Mit Insekten kann man Geld verdienen: Niclas Ochonski beherbergt im Keller seines Elternhauses in Kassel ungefähr 10.000 Ameisen. Seit drei Jahren verkauft der 17 Jahre alte Schüler die Insekten im Internet. Ochonski bietet neben Ameisenkolonien aus fast allen Kontinenten auch Terrarien, Nester und Arenen an, in denen sich die Ameisen mit Futter versorgen und Abfälle entsorgen können. Das Zubehör stellt der Schüler größtenteils im 3D-Drucker her. »Dadurch habe ich mehr Kontrolle über meine Produkte und kann auf individuelle Kundenwünsche besser eingehen«, zitiert ihn die »Frankfurter Allgemeine Zeitung« .

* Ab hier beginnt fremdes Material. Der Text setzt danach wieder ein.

-- ==== Sys2Proof/Laws/BoundaryParts.lean ====
section
/-! SUPPORT. The parts of a frame boundary in their order, and what each leaves of the counters, the readers, the links and
the marks (02 R24, 03 R50, 04 R65). -/

namespace Sys2Proof.Machine

set_option Elab.async false

namespace State

variable {s t b : State} {n : Transport} {sh : Bool}

theorem next_eq (std : Standard) (r : Rtu) : r.boundary std sh = Rtu.next std sh r := by
  unfold Rtu.boundary Rtu.next reduce
  congr 1

/-- A change of reference state that the run does not act on. -/
theorem enterReference_apart (x : Rtu) (h : s.rtu.state ≠ x.state) (hq : s.rtu.state ≠ .locked ∨ s.RunQuiet) :
    s.enterReference x = (s.setRtu x).raise .reference := by
  unfold enterReference
  simp only
  rw [if_neg h]
  unfold runReference
  rw [if_neg]
  have hr : ((s.setRtu x).raise .reference).run = s.run := by rw [(raise_keeps _ _).2.2.2.2.2.2.2.2.2.1]; rfl
  rw [hr]
  rcases hq with h | h | h
  · simp [h]
  · simp [h]
  · simp [h]

theorem enterReference_ready (hc : s.configured = true) (hh : s.ptu.hold = none) (x : Rtu) (h : s.rtu.state ≠ x.state) (hq : s.rtu.state ≠ .locked ∨ s.RunQuiet) :
    s.enterReference x = { s with rtu := x, iru := s.iru.raise .reference } := by
  rw [enterReference_apart x h hq, raise_ready (by exact hc) (by exact hh)]
  rfl

theorem linkBoundary_keeps (n : Transport) (s : State) : (linkBoundary n s).rtu = s.rtu ∧ (linkBoundary n s).readers = s.readers ∧
    (∀ x ∈ s.marks, x ∈ (linkBoundary n s).marks) ∧ (linkBoundary n s).mixer = s.mixer ∧ (linkBoundary n s).chases = s.chases ∧
    (linkBoundary n s).run = s.run ∧ (linkBoundary n s).et = s.et ∧ (linkBoundary n s).ctxs = s.ctxs ∧ (linkBoundary n s).ptu = s.ptu ∧
    (linkBoundary n s).cfg = s.cfg ∧ (linkBoundary n s).iru = s.iru ∧
    (∀ m, (linkBoundary n s).link m = if m = n then (s.link n).probeTick else s.link m) := by
  unfold linkBoundary
  simp only
  refine ⟨?_, ?_, ?_, ?_, ?_, ?_, ?_, ?_, ?_, ?_, ?_, ?_⟩
  · split_ifs <;> rfl
  · split_ifs <;> rfl
  · intro x hx; split_ifs
    · exact List.mem_append_left _ hx
    · exact hx
  · split_ifs <;> rfl
  · split_ifs <;> rfl
  · split_ifs <;> rfl
  · split_ifs <;> rfl
  · split_ifs <;> rfl
  · split_ifs <;> rfl
  · split_ifs <;> rfl
  · split_ifs <;> rfl
  · intro m
    have : ∀ y : State, (y.mark (.probe n)).link m = y.link m := fun _ => rfl
    split_ifs <;> first | (rw [this]; unfold onLink; rw [link_setLink]; simp [*]) | (unfold onLink; rw [link_setLink]; simp [*])

/-- What the work of the links keeps. -/
theorem linkBoundaries_keep : ∀ (ts : List Transport) (s : State), (forTransports ts linkBoundary s).rtu = s.rtu ∧ (forTransports ts linkBoundary s).readers = s.readers ∧
    (∀ x ∈ s.marks, x ∈ (forTransports ts linkBoundary s).marks) ∧ (forTransports ts linkBoundary s).mixer = s.mixer ∧ (forTransports ts linkBoundary s).chases = s.chases ∧
    (forTransports ts linkBoundary s).run = s.run ∧ (forTransports ts linkBoundary s).et = s.et ∧ (forTransports ts linkBoundary s).ctxs = s.ctxs ∧ (forTransports ts linkBoundary s).ptu = s.ptu ∧
    (forTransports ts linkBoundary s).cfg = s.cfg ∧ (forTransports ts linkBoundary s).iru = s.iru
  | [], s => ⟨rfl, rfl, fun _ h => h, rfl, rfl, rfl, rfl, rfl, rfl, rfl, rfl⟩
  | n :: ts, s => by
    obtain ⟨a1, a2, a3, a4, a5, a6, a7, a8, a9, a10, a11, -⟩ := linkBoundary_keeps n s
    obtain ⟨b1, b2, b3, b4, b5, b6, b7, b8, b9, b10, b11⟩ := linkBoundaries_keep ts (linkBoundary n s)
    exact ⟨b1.trans a1, b2.trans a2, fun x h => b3 x (a3 x h), b4.trans a4, b5.trans a5, b6.trans a6, b7.trans a7, b8.trans a8, b9.trans a9, b10.trans a10, b11.trans a11⟩
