theorem mixerOnly_mark (x : Mark) : MixerOnly s (s.mark x) := ⟨rfl, rfl, rfl, rfl⟩

theorem mixerOnly_markPulseEnds : MixerOnly s s.markPulseEnds := by
  unfold markPulseEnds
  refine mixerOnly_foldl (fun s l => ?_) _ _
  exact .ite (fun _ => mixerOnly_mark _) fun _ => .refl s

theorem mixerOnly_fieldWork (p : Bool) : MixerOnly s (s.fieldWork p) := by
  have h1 : MixerOnly s (s.onMixer Mixer.adopt) := mixerOnly_onMixer _
  cases p with
  | true => exact (h1.trans mixerOnly_transitionField).trans (mixerOnly_onMixer fun m => m.send (m.frame true))
  | false =>
    have h2 := ((h1.trans mixerOnly_markPulseEnds).trans (mixerOnly_onMixer Mixer.countDown)).trans mixerOnly_applyAllHanded
    exact (h2.trans mixerOnly_transitionField).trans (mixerOnly_onMixer fun m => m.send (m.frame false))

end State

end Sys2Proof.Machine
end

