-- ==== Sys2Proof/Laws/CueBoundaries.lean ====
section
/-! SUPPORT. A frame boundary at which no chase computes: the run's own steps one after another, and the work of one cue
(08 R155, R158, R159, R169). -/

namespace Sys2Proof.Machine

set_option Elab.async false

namespace State

variable {s b : State} {n : Transport} {sh : Bool}

/-- With no chase to compute, the run's steps follow one another. -/
theorem runAndChase_none (s : State) (before : Six Chase) : ∃ k,
    s.runAndChase [] before = ({ s.lateInserts.clockAndState with free := k } : State).timedActions.chaseStates before := by
  refine ⟨if s.lateInserts.clockAndState.run.state.rolling then s.lateInserts.clockAndState.free + 1
    else s.lateInserts.clockAndState.free, ?_⟩
  unfold runAndChase
  simp only
  have e : s.lateInserts.clockAndState.early [] = [] := by
    unfold early
    split_ifs <;> rfl
  rw [e]
  rfl

theorem lateInserts_none (h : s.run.awaited = []) : s.lateInserts = s := by
  unfold lateInserts
  rw [h]

/-- What the run finds at a boundary at which no chase computes. -/
theorem linksDone_calm (hh : b.ptu.hold = none) (hc : ∀ m, (b.chase m).computes = false) :
    (linksDone b sh).ptu.hold = none ∧ (Transport.all.filter fun m => ((linksDone b sh).chase m).computes) = [] := by
  constructor
  · have h := (readersDone_rough (s := b) (sh := sh)).hold hh
    unfold linksDone
    generalize (b.readersDone sh) = y at h
    have e : ∀ z : State, z.adoptParams.ptu = z.ptu := fun _ => rfl
    rw [e, (linkBoundaries_keep Transport.all y).2.2.2.2.2.2.2.2.1]
    exact h
  · rw [List.filter_eq_nil_iff]
    intro m _
    rw [(linksDone_keeps b).2.2.2.2.2.2 m]
    have : (b.chase m).adopt.computes = (b.chase m).computes := by
      unfold Chase.adopt
      split <;> rfl
    rw [this, hc]
    exact nofun

/-- A cue with no work is left alone. -/
theorem cueWork_rest {m : Transport} (h : (s.run.cues.get m).progress = .none ∨ (s.run.cues.get m).progress = .cued) :
    cueWork m s = s := by
  unfold cueWork
  simp only
  by_cases ha : (!s.run.state.active) = true
  · rw [if_pos ha]
  · rw [if_neg ha]
    rcases h with h | h <;> rw [h]

/-- A run that works no events leaves every cue alone. -/
theorem cueWork_quiet (h : s.run.state.active = false) (m : Transport) : cueWork m s = s := by
  unfold cueWork
  simp only
  rw [if_pos (by rw [h]; rfl)]

theorem cueWorks_quiet (h : s.run.state.active = false) : ∀ ts, forTransports ts cueWork s = s
  | [] => rfl
  | k :: ts => by
    show forTransports ts cueWork (cueWork k s) = s
    rw [cueWork_quiet h]
    exact cueWorks_quiet h ts

/-- With no other cue at work, the cues' work is that of one transport. -/
theorem cueWorks_one {y : State} (ho : ∀ m, m ≠ n → (s.run.cues.get m).progress = .none ∨ (s.run.cues.get m).progress = .cued)
    (hy : cueWork n s = y) (hk : ∀ m, m ≠ n → y.run.cues.get m = s.run.cues.get m) :
    ∀ ts : List Transport, ts.Nodup → n ∈ ts → forTransports ts cueWork s = y
  | [], _, h => by cases h
  | k :: ts, hd, hn => by
    obtain ⟨h1, h2⟩ := List.nodup_cons.1 hd
    show forTransports ts cueWork (cueWork k s) = y
    by_cases e : n = k
    · subst e
      rw [hy]
      have rest : ∀ ts : List Transport, n ∉ ts → forTransports ts cueWork y = y := by
        intro ts
        induction ts with
        | nil => intro _; rfl
        | cons j ts ih =>
          intro hj
          have hne : j ≠ n := fun h => hj (by rw [h]; simp)
          show forTransports ts cueWork (cueWork j y) = y
          rw [cueWork_rest (by rw [hk j hne]; exact ho j hne)]
          exact ih fun h => hj (List.mem_cons_of_mem _ h)
      exact rest ts h1
    · rw [cueWork_rest (ho k fun h => e h.symm)]
      exact cueWorks_one ho hy hk ts h2 ((List.mem_cons.1 hn).resolve_left e)

/-- The first transport without its cue is the only one. -/
theorem firstUncued_one {ts : List Transport} (hn : n ∈ ts) (h1 : (s.run.cues.get n).progress ≠ .cued)
    (ho : ∀ m ∈ ts, m ≠ n → (s.run.cues.get m).progress = .cued) : s.firstUncued ts = some n := by
  unfold firstUncued
  induction ts with
  | nil => cases hn
  | cons k ts ih =>
    by_cases e : k = n
    · subst e
      rw [List.find?_cons_of_pos (by simpa using h1)]
    · rw [List.find?_cons_of_neg (by simpa using ho k (by simp) e)]
      exact ih ((List.mem_cons.1 hn).resolve_left fun h => e h.symm) fun m hm => ho m (List.mem_cons_of_mem _ hm)

theorem timedActions_rest (h : s.run.state.rolling = false) : s.timedActions = s := by
  unfold timedActions
  split
  · rw [if_neg (by rw [h]; exact nofun)]
  · rfl

theorem chaseStates_rest (h : s.run.state.rolling = false) (before : Six Chase) : s.chaseStates before = s := by
  unfold chaseStates
  split
  · rw [if_neg (by rw [h]; exact nofun)]
  · rfl

/-- A boundary at which no chase computes, by what the run has done up to its timed actions. -/
theorem frameBoundary_calm {y : State} (hh : b.ptu.hold = none) (hc : ∀ m, (b.chase m).computes = false)
    (hw : b.run.awaited = []) (hy : (linksDone b sh).clockAndState = y) : ∃ (k : Nat) (before : Six Chase),
    (b.frameBoundary sh) = ((({ y with free := k } : State).timedActions).chaseStates before).fieldWork false := by
  obtain ⟨h1, h2⟩ := linksDone_calm hh hc
  rw [frameBoundary_parts, h2]
  obtain ⟨k, e⟩ := runAndChase_none (linksDone b sh) (linksDone b sh).chases
  refine ⟨k, (linksDone b sh).chases, ?_⟩
  rw [e, lateInserts_none (by rw [(linksDone_keeps b).1]; exact hw), hy]

/-- The same when the run is not rolling after its second step. -/
theorem frameBoundary_waiting {y : State} (hh : b.ptu.hold = none) (hc : ∀ m, (b.chase m).computes = false)
    (hw : b.run.awaited = []) (hy : (linksDone b sh).clockAndState = y) (hr : y.run.state.rolling = false) :
    (b.frameBoundary sh).run = y.run ∧ (b.frameBoundary sh).links = y.links ∧ ∀ x ∈ y.marks, x ∈ (b.frameBoundary sh).marks := by
  obtain ⟨k, before, e⟩ := frameBoundary_calm hh hc hw hy
  rw [timedActions_rest (by exact hr), chaseStates_rest (by exact hr)] at e
  rw [e]
  have m := mixerOnly_fieldWork (s := ({ y with free := k } : State)) false
  exact ⟨m.run, m.links, fun x hx => (fieldWork_tame (r := true) _).marks rfl x hx⟩

end State

end Sys2Proof.Machine
end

Mit mehreren Hundert Bestellungen machte Ochonski im Jahr 2020 demnach einen Umsatz von mehr als 6000 Euro. Die teuerste Ameise, die er bislang verkaufte, war die Myrmecia pyriformis, auch bekannt unter dem Namen Bulldoggenameise. Ochonski sagt, er habe 1500 Euro für das Exemplar erhalten.

Zahl der Woche

8500 Euro  gibt der Staat im Schnitt für die Ausbildung von Schülerinnen und Schülern an öffentlichen Schulen aus. Berlin investierte mit 12.300 Euro pro Schüler am meisten, Nordrhein-Westfalen mit 7500 am wenigsten.